Posted on September 16, 2016 I Written By

Anne Zieger is a healthcare journalist who has written about the industry for 30 years. Her work has appeared in all of the leading healthcare industry publications, and she's served as editor in chief of several healthcare B2B sites.

A new study has concluded that while mobile health app developers are developing better privacy practices, these developers vary widely in how they share those policies with consumers. The research, part of a program launched in 2011 by the Future of Privacy Forum, concludes that while mHealth app makers have improved their practices, too many are still not as clear as they could be with users as to how they handle private health information.

This year’s FPF Mobile App Study notes that mHealth players are working to make privacy policies available to users before purchase or download, by posting links on the app listing page. It probably has helped that the two major mobile health app distribution sites require apps that collect personal info to have a privacy policy in place, but consumer and government pressure has played a role as well, the report said. According to FPF researchers, mHealth app makers are beginning to explain how personal data is collected, used and shared, a step privacy advocates see as the bare minimum standard.
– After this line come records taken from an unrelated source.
-- ==== Sys2Proof/Laws/Routes.lean ====
section
/-! SUPPORT. The routes at reset, which go along the row first and then along the column, reach every router, make no
forbidden turn and pass through every router, so that no update that leaves them is refused. -/
namespace Sys2Proof.Machine
open Sys2Proof

/-- Every entry of the route tables is 0. -/
def PlainRoutes (s : State) : Prop := ∀ k, SMap.get dNat s.noc.routes k = 0

theorem routeOut_plain {s : State} (h : PlainRoutes s) (r d : Nat) :
    routeOut s r d = if r % 8 < d % 8 then 2 else if d % 8 < r % 8 then 3 else if r < d then 0 else 1 := by
  unfold routeOut; rw [h]; rfl

theorem trace_step {s : State} {n r d o : Nat} {t : List (Nat × Nat)} (hr : r ≠ d) (ho : routeOut s r d = o)
    (hm : offMesh r o = false) (ht : trace s n (routerStep r o) d = some t) : trace s (n + 1) r d = some ((r, o) :: t) := by
  unfold trace
  rw [if_neg hr, ho]; dsimp only; rw [hm, ht]
  rfl

theorem trace_column {s : State} (h : PlainRoutes s) :
    ∀ n r d, r < 128 → d < 128 → r % 8 = d % 8 → (r / 8 - d / 8) + (d / 8 - r / 8) < n →
      ∃ t, trace s n r d = some t ∧ ∀ x ∈ t, x.2 = 0 ∨ x.2 = 1
  | 0, _, _, _, _, _, hn => absurd hn (by omega)
  | n + 1, r, d, hr, hd, hx, hn => by
    by_cases e : r = d
    · subst e; exact ⟨[], by unfold trace; rw [if_pos rfl], by simp⟩
    · by_cases u : r < d
      · obtain ⟨t, ht, ha⟩ := trace_column h n (r + 8) d (by omega) hd (by omega) (by omega)
        refine ⟨_, trace_step e (o := 0) ?_ ?_ ht, ?_⟩
        · rw [routeOut_plain h, if_neg (by omega), if_neg (by omega), if_pos u]
        · unfold offMesh; simp; omega
        · simpa using ha
      · obtain ⟨t, ht, ha⟩ := trace_column h n (r - 8) d (by omega) hd (by omega) (by omega)
        refine ⟨_, trace_step e (o := 1) ?_ ?_ ht, ?_⟩
        · rw [routeOut_plain h, if_neg (by omega), if_neg (by omega), if_neg u]
        · unfold offMesh; simp; omega
        · simpa using ha

theorem badTurn_column : ∀ t : List (Nat × Nat), (∀ x ∈ t, x.2 = 0 ∨ x.2 = 1) → badTurn t = false
  | [], _ => rfl
  | [_], _ => rfl
  | a :: b :: r, h => by
    unfold badTurn
    rw [badTurn_column (b :: r) fun x hx => h x (List.mem_cons_of_mem _ hx)]
    have := h b (by simp)
    simp; intro _; omega

theorem badTurn_row {r o : Nat} {t : List (Nat × Nat)} (ho : o = 2 ∨ o = 3) (h : badTurn t = false) :
    badTurn ((r, o) :: t) = false := by
  cases t with
  | nil => rfl
  | cons b t => unfold badTurn; rw [h]; simp; omega

theorem trace_plain {s : State} (h : PlainRoutes s) :
    ∀ n r d, r < 128 → d < 128 → (r % 8 - d % 8) + (d % 8 - r % 8) + ((r / 8 - d / 8) + (d / 8 - r / 8)) < n →
      ∃ t, trace s n r d = some t ∧ badTurn t = false
  | 0, _, _, _, _, hn => absurd hn (by omega)
  | n + 1, r, d, hr, hd, hn => by
    by_cases x : r % 8 = d % 8
    · obtain ⟨t, ht, ha⟩ := trace_column h (n + 1) r d hr hd x (by omega)
      exact ⟨t, ht, badTurn_column t ha⟩
    · by_cases u : r % 8 < d % 8
      · obtain ⟨t, ht, ha⟩ := trace_plain h n (r + 1) d (by omega) hd (by omega)
        refine ⟨_, trace_step (by omega) (o := 2) ?_ ?_ ht, badTurn_row (.inl rfl) ha⟩
        · rw [routeOut_plain h, if_pos u]
        · unfold offMesh; simp; omega
      · obtain ⟨t, ht, ha⟩ := trace_plain h n (r - 1) d (by omega) hd (by omega)
        refine ⟨_, trace_step (by omega) (o := 3) ?_ ?_ ht, badTurn_row (.inr rfl) ha⟩
        · rw [routeOut_plain h, if_neg u, if_pos (by omega)]
        · unfold offMesh; simp; omega

/-- Two routers between which a plain route passes through r. -/
def passes (r : Nat) : Nat × Nat :=
  if r % 8 = 0 then (r + 1, if r < 64 then r + 8 else r - 8)
  else if r % 8 = 7 then (r - 1, if r < 64 then r + 8 else r - 8) else (r - 1, r + 1)

theorem trace_passes {s : State} (h : PlainRoutes s) (r : Nat) (hr : r < 128) :
    ∃ t, trace s 128 (passes r).1 (passes r).2 = some t ∧ t.any (fun x => x.1 == r) = true := by
  have nil (n : Nat) : trace s (n + 1) (passes r).2 (passes r).2 = some [] := by unfold trace; rw [if_pos rfl]
  have two {a d o p : Nat} (ha : a ≠ d) (hrd : r ≠ d) (h1 : routeOut s a d = o) (m1 : offMesh a o = false)
      (s1 : routerStep a o = r) (h2 : routeOut s r d = p) (m2 : offMesh r p = false) (s2 : routerStep r p = d)
      (hn : trace s 126 d d = some []) : ∃ t, trace s 128 a d = some t ∧ t.any (fun x => x.1 == r) = true :=
    ⟨_, trace_step ha h1 m1 (by rw [s1]; exact trace_step hrd h2 m2 (by rw [s2]; exact hn)), by simp⟩
  have out := routeOut_plain h
  unfold passes at nil ⊢
  split at nil
  · rename_i e
    rw [if_pos e]
    split at nil
    · rename_i u
      rw [if_pos u]
      refine two (o := 3) (p := 0) (by dsimp only; omega) (by dsimp only; omega) ?_ ?_ ?_ ?_ ?_ ?_ (nil 125)
      · rw [out, if_neg (by dsimp only; omega), if_pos (by dsimp only; omega)]
      · unfold offMesh; simp; omega
      · show r + 1 - 1 = r; omega
      · rw [out, if_neg (by dsimp only; omega), if_neg (by dsimp only; omega), if_pos (by dsimp only; omega)]
      · unfold offMesh; simp; omega
      · rfl
    · rename_i u
      rw [if_neg u]
      refine two (o := 3) (p := 1) (by dsimp only; omega) (by dsimp only; omega) ?_ ?_ ?_ ?_ ?_ ?_ (nil 125)
      · rw [out, if_neg (by dsimp only; omega), if_pos (by dsimp only; omega)]
      · unfold offMesh; simp; omega
      · show r + 1 - 1 = r; omega
      · rw [out, if_neg (by dsimp only; omega), if_neg (by dsimp only; omega), if_neg (by dsimp only; omega)]
      · unfold offMesh; simp; omega
      · rfl
  · split at nil
    · rename_i e0 e
      rw [if_neg e0, if_pos e]
      split at nil
      · rename_i u
        rw [if_pos u]
        refine two (o := 2) (p := 0) (by dsimp only; omega) (by dsimp only; omega) ?_ ?_ ?_ ?_ ?_ ?_ (nil 125)
        · rw [out, if_pos (by dsimp only; omega)]
        · unfold offMesh; simp; omega
        · show r - 1 + 1 = r; omega
        · rw [out, if_neg (by dsimp only; omega), if_neg (by dsimp only; omega), if_pos (by dsimp only; omega)]
        · unfold offMesh; simp; omega
        · rfl
      · rename_i u
        rw [if_neg u]
        refine two (o := 2) (p := 1) (by dsimp only; omega) (by dsimp only; omega) ?_ ?_ ?_ ?_ ?_ ?_ (nil 125)
        · rw [out, if_pos (by dsimp only; omega)]
        · unfold offMesh; simp; omega
        · show r - 1 + 1 = r; omega
        · rw [out, if_neg (by dsimp only; omega), if_neg (by dsimp only; omega), if_neg (by dsimp only; omega)]
        · unfold offMesh; simp; omega
        · rfl
    · rename_i e0 e
      rw [if_neg e0, if_neg e]
      refine two (o := 2) (p := 2) (by dsimp only; omega) (by dsimp only; omega) ?_ ?_ ?_ ?_ ?_ ?_ (nil 125)
      · rw [out, if_pos (by dsimp only; omega)]
      · unfold offMesh; simp; omega
      · show r - 1 + 1 = r; omega
      · rw [out, if_pos (by dsimp only; omega)]
      · unfold offMesh; simp; omega
      · rfl

theorem passes_lt (r : Nat) (hr : r < 128) :
    (passes r).1 < 128 ∧ (passes r).2 < 128 ∧ (passes r).1 ≠ r ∧ (passes r).2 ≠ r ∧ (passes r).1 ≠ (passes r).2 := by
  unfold passes; (repeat' split) <;> (dsimp only; omega)

theorem withdrawn_plain {s : State} (h : PlainRoutes s) : withdrawn s = [] := by
  unfold withdrawn
  rw [List.filter_eq_nil_iff]
  intro r hr
  rw [List.mem_range] at hr
  obtain ⟨t, ht, hp⟩ := trace_passes h r hr
  obtain ⟨l1, l2, n1, n2, n3⟩ := passes_lt r hr
  intro ha
  rw [List.all_eq_true] at ha
  have hb := ha _ (List.mem_range.mpr l1)
  rw [List.all_eq_true] at hb
  have hc := hb _ (List.mem_range.mpr l2)
  rw [ht] at hc
  dsimp only at hc
  rw [hp] at hc
  simp [n1, n2, n3] at hc

/-- With the routes of reset no route update is refused. -/
theorem routeRefusal_plain {s : State} (h : PlainRoutes s) : routeRefusal s = none := by
  unfold routeRefusal
  dsimp only
  rw [withdrawn_plain h, if_neg (by simp), if_neg (by simp), if_neg]
  rw [Bool.not_eq_true, List.any_eq_false]
  intro a ha
  rw [Bool.not_eq_true, List.any_eq_false]
  intro b hb
  simp only [List.mem_filter, List.mem_range] at ha hb
  obtain ⟨t, ht, hg⟩ := trace_plain h 128 a b ha.1 hb.1 (by omega)
  rw [ht]
  simp [hg]

end Sys2Proof.Machine
end

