/-- The next state of an ICP_BEAT, from what the port does with the beat. -/
theorem exec_icpBeat_eq {icp region : Nat} {d : BitVec 128} {sop eop : Bool} {s u : State}
    (h : icpBeat icp d sop eop region s.start = u) : exec (.icpBeat icp d sop eop region) s = .next (interrupts s u) :=
  done_eq (f := icpBeat icp d sop eop region) h

/-- Settles O10: each clause is what the port does with the beat in that phase of its load. -/
theorem icpBeats : Obligations.IcpBeats := by
  unfold Obligations.IcpBeats
  refine ⟨fun icp region d eop s h15 hr hp hm hh => exec_icpBeat_eq ?_,
    fun icp region d eop s h15 hr hp hm => exec_icpBeat_eq ?_,
    fun icp region d s h15 hr hp hn => exec_icpBeat_eq ?_,
    fun icp region d sop s h15 hr hp => exec_icpBeat_eq ?_⟩
  · exact (icpBeat_of_idle h15 hr hp d eop region).trans (if_pos (by simp [hm, hh]))
  · exact (icpBeat_of_idle h15 hr hp d eop region).trans (if_neg (by obtain hm | hm := hm <;> simp [hm]))
  · exact (icpBeat_of_loading h15 hr hp d false region).trans (icpTake_of_within (s := icpSeen s icp) hn)
  · exact (icpBeat_of_drain h15 hr hp d sop true region).trans (icpEop_of_drain (s := icpSeen s icp) hp)

/-! ## The issuer of a swap command and its target (R158) -/

/-- What a swap command on a target other than the whole device leaves: the issuer must own every member, the parameters must
name a target, and `body` is what it then does. -/
def onTarget (c : RunCmd) (t : Nat) (res : List Word) (u body : State) : State :=
  if (!ownsTarget u c t) = true then finish c .notOwner 0 [] res u
  else if badTarget u t = true then finish c .badParameter 0 [] res u
  else body

section
variable {c : RunCmd} {t : Nat} {res : List Word} {u body : State}

/-- An issuer owns a target when it owns each of its members. -/
theorem ownsTarget_iff : ownsTarget u c t = true ↔ ∀ r ∈ members u t, u.owner r = cmdOwner c := by
  simp [ownsTarget]

/-- The groups without members, and the single regions that are a group's or have no window, are no targets. -/
theorem badTarget_of_empty (h15 : t ≠ 15) (h : (t < 15 ∧ members u t = []) ∨
    (256 ≤ t ∧ ((u.regionOf (t - 256)).groupEn = true ∨ (t - 256 < 128 ∧ u.rects (t - 256) = [])))) :
    badTarget u t = true := by
  obtain ⟨ht, hm⟩ | ⟨ht, hm⟩ := h
  · have ht : ¬ 256 ≤ t := by omega
    simp [badTarget, ht, h15, hm]
  · obtain hm | ⟨-, hm⟩ := hm <;> simp [badTarget, ht, hm]

theorem onTarget_of_foreign (h : ∃ r ∈ members u t, u.owner r ≠ cmdOwner c) :
    onTarget c t res u body = finish c .notOwner 0 [] res u :=
  if_pos (by simpa [← Bool.not_eq_true, ownsTarget_iff] using h)

theorem onTarget_of_bad (ho : ownsTarget u c t = true) (hb : badTarget u t = true) :
    onTarget c t res u body = finish c .badParameter 0 [] res u :=
  (if_neg (by simp [ho])).trans (if_pos hb)

theorem onTarget_of_good (ho : ownsTarget u c t = true) (hb : badTarget u t = false) : onTarget c t res u body = body :=
  (if_neg (by simp [ho])).trans (if_neg (by simp [hb]))

end

/-! ## PREPARE_SWAP, COMMIT_SWAP and ABORT_SWAP (R159, R162, R167) -/

section
variable (s : State) (d : Nat)

@[simp] theorem servedState_members (t : Nat) : members (servedState s d) t = members s t := rfl

/-- Taking an entry leaves alone what R159 looks at. -/
@[simp] theorem servedState_prepareCheck (t : Nat) :
    ∀ ms : List Nat, prepareCheck (servedState s d) t ms = prepareCheck s t ms
  | [] => rfl
  | r :: rs => by
    unfold prepareCheck
    rw [servedState_prepareCheck t rs]
    rfl

end

/-- What PREPARE_SWAP does with a target that its issuer owns: a vote that CFG has given holds it up, the first member that fails
R159 refuses it, and otherwise the verification starts. -/
def prepareOwned (c : RunCmd) (t : Nat) (u : State) : State :=
  if prepareHeld u (members u t) = true then finish c .busy 3 [] [0xFF] u
  else if (prepareCheck u t (members u t)).1 = .ok then
    waitCmd c [] (u.setTarget t { u.targetOf t with
      state := .verifying, status := .ok, member := 0xFF, cause := 0, prep := some ⟨c.d, c.tag⟩, comm := none,
      members := members u t, pending := [], issuer := c.d })
  else
    finish c (prepareCheck u t (members u t)).1 3 [] [wd (prepareCheck u t (members u t)).2] (u.setTarget t
      (if (prepareCheck u t (members u t)).1 = .busy then { u.targetOf t with status := .busy }
       else { u.targetOf t with
        status := (prepareCheck u t (members u t)).1, member := (prepareCheck u t (members u t)).2,
        cause := if (prepareCheck u t (members u t)).1 = .destPoweredDown then 0 else 1 }))

/-- The time that a COMMIT_SWAP names. -/
def commitTime (c : RunCmd) : Nat := pw c 1 + pw c 2 * 0x100000000

/-- What COMMIT_SWAP does with a target that its issuer owns: it must be READY, and the time in the window of R162. -/
def commitOwned (c : RunCmd) (t : Nat) (u : State) : State :=
  if ((u.targetOf t).state == .armed) = true then
    finish c .busy 3 [] [] (u.setTarget t { u.targetOf t with status := .busy })
  else if ((u.targetOf t).state != .ready) = true then
    finish c .notReady 3 [] [] (u.setTarget t { u.targetOf t with status := .notReady })
  else if (decide (commitTime c < u.now + 2000) || decide (u.now + 100000000000 < commitTime c)) = true then
    finish c .badParameter 3 [] [wd u.now, wd (u.now / 0x100000000)]
      (u.setTarget t { u.targetOf t with status := .badParameter })
  else waitCmd c [] (u.setTarget t { u.targetOf t with
    state := .armed, init := bf (pw c 0) 16 16 == 1, t := commitTime c, moved := 0, comm := some ⟨c.d, c.tag⟩, status := .ok,
    member := 0xFF, cause := 0, issuer := c.d })

/-- What ABORT_SWAP does with a target that its issuer owns: a prepare or commit that has not reached T' ends. -/
def abortOwned (c : RunCmd) (t : Nat) (u : State) : State :=
  if ((u.targetOf t).state == .verifying || (u.targetOf t).state == .ready || (u.targetOf t).state == .armed) = true then
    finish c .ok 3 [] [] (endTarget t 3 u)
  else finish c .notReady 3 [] [] u

section
variable {s u : State} {d t : Nat} {c : RunCmd} (hu : u = servedState s d) (hc : c = frontEntry s d)
  (ht : t = targetId c) (h15 : t ≠ 15)
include hu hc ht h15

theorem exec_prepareSwap_eq (h : served s d 0x0203 .owner) :
    exec (.prepareSwap d) s = .next (answered s (onTarget c t [0xFF] u (prepareOwned c t u))) := by
  subst hu hc ht
  exact serve_eq h (if_neg h15)

theorem exec_commitSwap_eq (h : served s d 0x0204 .owner) :
    exec (.commitSwap d) s = .next (answered s (onTarget c t [] u (commitOwned c t u))) := by
  subst hu hc ht
  refine serve_eq h ?_
  simp only [if_neg h15]
  rfl

theorem exec_abortSwap_eq (h : served s d 0x0205 .owner) :
    exec (.abortSwap d) s = .next (answered s (onTarget c t [] u (abortOwned c t u))) := by
  subst hu hc ht
  refine serve_eq h ?_
  simp only [if_neg h15, decide_eq_false h15, Bool.false_and]
  rfl

end

section
variable {c : RunCmd} {t : Nat} {u : State}

theorem prepareOwned_of_ok (hh : prepareHeld u (members u t) = false) (hk : (prepareCheck u t (members u t)).1 = .ok) :
    prepareOwned c t u = waitCmd c [] (u.setTarget t { u.targetOf t with
      state := .verifying, status := .ok, member := 0xFF, cause := 0, prep := some ⟨c.d, c.tag⟩, comm := none,
      members := members u t, pending := [], issuer := c.d }) :=
  (if_neg (by simp [hh])).trans (if_pos hk)

/-- Both ends of the window of R162 are in it. -/
theorem commitOwned_of_ready (hs : (u.targetOf t).state = .ready) (hlo : u.now + 2000 ≤ commitTime c)
    (hhi : commitTime c ≤ u.now + 100000000000) :
    commitOwned c t u = waitCmd c [] (u.setTarget t { u.targetOf t with
      state := .armed, init := bf (pw c 0) 16 16 == 1, t := commitTime c, moved := 0, comm := some ⟨c.d, c.tag⟩, status := .ok,
      member := 0xFF, cause := 0, issuer := c.d }) :=
  (if_neg (by simp [hs])).trans ((if_neg (by simp [hs])).trans (if_neg (by simp [hlo, hhi])))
Researchers found that this year, 76% of top overall apps on the iOS App Store and Google Play had a privacy policy, up from 68% noted in the previous iteration of the study. In contrast, only 61% of health and fitness apps surveyed this year included a link to their privacy policies in their app store listing, 10% less than among top apps cutting across all categories.  “Given that some health and fitness apps can access sensitive, physiological data collected by sensors on a mobile phone, wearable, or other device, their below-average performance is both unexpected and troubling,” the report noted.

This disquieting lack of thorough privacy protections extended even to apps collecting some of the most intimate data, the FPF report pointed out. In particular, a subset of mHealth developers aren’t doing anything much to make their policies accessible.

For example, researchers found that while 80% of apps helping women track periods and fertility across Google Play and the iOS App Store had privacy policies, just 63% of the apps had posted links to these policies. In another niche, sleep tracking apps, only 66% of even had a privacy policy in place, and just 54% of these apps linked back to the policy on their store page. (FPF terms this level of performance “dismal,” and it’s hard to disagree.)

Underlying this analysis is the unfortunate truth that there’s still no gold standard for mHealth privacy policies. This may be due more to the complexity of the still-maturing mobile health ecosystem than resistance to creating robust policies, certainly. But either way, this issue won’t go away on its own, so mHealth app developers will need to give their privacy strategy more thought.